For stockfish there are two moves that are equally good. But it's not hard to see that there's a significant difference between both line. In one line (Qxd2) white loses the Rook immediately after Qxa8+, in the other line (Kxd2) black can also take the Rook after Qd4+ and Qc3+. But that second line is much better against human players, because most players don't play Qd4+.

Always keep in mind that humans don't play like engines and can be counted on to make mistakes.

Takeaway: the engine will consider candidate moves as equal when they lead to the same outcome, even when one move is obviously better against human players.

4. Counterintuitive Commendations

In positions that are either completely winning or completely losing there's another common type of confusion that happens. Not because the Game Review is causing confusion, but the engine output itself is confusing. This is for the lower rated players that aren't aware of what the evaluation for the candidate moves mean.

Stockfish calculates positions, not moves. The top engine move is the move that leads to the best position at the end lof the line, but the benefit of said move might not be evident until much further down the line, depending on depth.

Example from the forum

In this topic there was confusion about how losing the Queen could be the best move, according to Stockfish.

Position in forum topic

The first issue is that this position is extremely winning for white and many candidate moves lead to positions that are also completely winning. It's hard to determine which totally winning position is the most totally winning positions. Or vice versa, in this case from black's perspective, when all candidate moves lead to positions that are totally losing, which one is the least totally losing position.

The second issue has to do with the difference between what the Stockfish output means and the way we perceive what a best move is. In the engine output shown above Stockfish gives the highest rating for black after 20. Nxe5 (taking a Bishop).
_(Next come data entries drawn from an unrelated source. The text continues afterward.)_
/-- `SET_DEC` (R122): INVALID, UNKNOWN, or the first record's kind and value. -/
def Obligations.SetDecReadsOneRecord : Prop :=
  ∀ (s : State) (b : Bytes), s.req.bufIn = some b →
    (b.length < 6 → Sys2Proof.Machine.exec .setDec s = .next { s with resp := { status := some 0x04#8 } }) ∧
    (6 ≤ b.length → settingOfWire (b.take 6) = none →
      Sys2Proof.Machine.exec .setDec s = .next { s with resp := { status := some 0x05#8 } }) ∧
    (∀ e : Setting, 6 ≤ b.length → settingOfWire (b.take 6) = some e →
      Sys2Proof.Machine.exec .setDec s =
        .next { s with resp := { status := some 0x00#8, kindOut := some e.kind, valOut := some e.val } })

/-- Setting round trip (R124), in both directions. -/
def Obligations.SettingRoundTrips : Prop :=
  (∀ (s : State) (k : Half) (v : Word), s.cfg.wf → s.req.bufIn = some [] → s.req.kindIn = some k → s.req.valIn = some v →
    1 ≤ k.toNat → k.toNat ≤ 6 →
    ∃ t u, Sys2Proof.Machine.exec .setEnc s = .next t ∧
      Sys2Proof.Machine.exec .setDec { t with req := { t.req with bufIn := t.resp.bufOut } } = .next u ∧
      u.resp.kindOut = some k ∧
      (k ≠ 2#16 → u.resp.valOut = some v) ∧
      (k = 2#16 → u.resp.valOut = some (if v = 0#32 then 0#32 else 1#32))) ∧
  (∀ (s : State) (k : Half) (v : Word), s.cfg.wf → s.req.bufIn = some (wireHalf k ++ wireWord v) →
    1 ≤ k.toNat → k.toNat ≤ 6 →
    ∃ t u, Sys2Proof.Machine.exec .setDec s = .next t ∧
      Sys2Proof.Machine.exec .setEnc
        { t with req := { t.req with bufIn := some [], kindIn := t.resp.kindOut, valIn := t.resp.valOut } } = .next u ∧
      (k ≠ 2#16 ∨ v = 0#32 → u.resp.bufOut = s.req.bufIn) ∧
      (k = 2#16 → v ≠ 0#32 → u.resp.bufOut = some (wireHalf k ++ wireWord 1#32)))

/-! ### The SETTINGS frame codec -/

/-- `SETTINGS_ENC` (R130): an entry that names no variant faults before the capacity test; else the records of the entries that are
not none, in list order, and the derived header. -/
def Obligations.SettingsEncWritesTheRecords : Prop :=
  ∀ (s : State) (l : List Setting), s.req.setIn = some l →
    ((∃ e ∈ l, 6 < e.kind.toNat) →
      Sys2Proof.Machine.exec .settingsEnc s = .fault (.illegalOperand { s with resp := {}, faulted := true })) ∧
    ((∀ e ∈ l, e.kind.toNat ≤ 6) →
      (s.cfg.bufCapacity < 6 * (realSettings l).length →
        Sys2Proof.Machine.exec .settingsEnc s = .refused (.capacity { s with resp := {}, refused := true })) ∧
      (∀ a : Bool, 6 * (realSettings l).length ≤ s.cfg.bufCapacity → s.req.ackIn = some a →
        Sys2Proof.Machine.exec .settingsEnc s =
          .next { s with resp := { status := some 0x00#8
                                   hdrOut := HeaderReg.of { len := BitVec.ofNat 32 (6 * (realSettings l).length), type := 0x04#8
                                                            flags := if a then 0x01#8 else 0x00#8, sid := 0#32 }
                                   bufOut := some ((realSettings l).flatMap wireSetting) } }))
Therefore, Nxe5 is the best move, even though it loses the Queen immediately.

However, this is calculated (here) at depth 22. What the engine suggests isn't that Nxe5 is the best move, but that 11 moves from now you'll have the best position if you play Nxe5 now. Sounds different, doesn't it? Because it doesn't put the confusing label of best move on Nxe5.

There is a third issue here, the issue of variance again. The newest Stockfish version finds both f6 and Qd8 as better moves than Nxe5. That's why you should always be aware that Stockfish, even though it's reliable, it's not as precise as we tend to think.

Takeaway: When many candidate moves lead to overwhelmingly winning positions the best move is not always as intuitive.

Example from my own games

In one of my own games I ran to an example to highlight the difference between an intuitively best move and the engine best move. This was a Hillbilly Attack played against me in a Daily game last year.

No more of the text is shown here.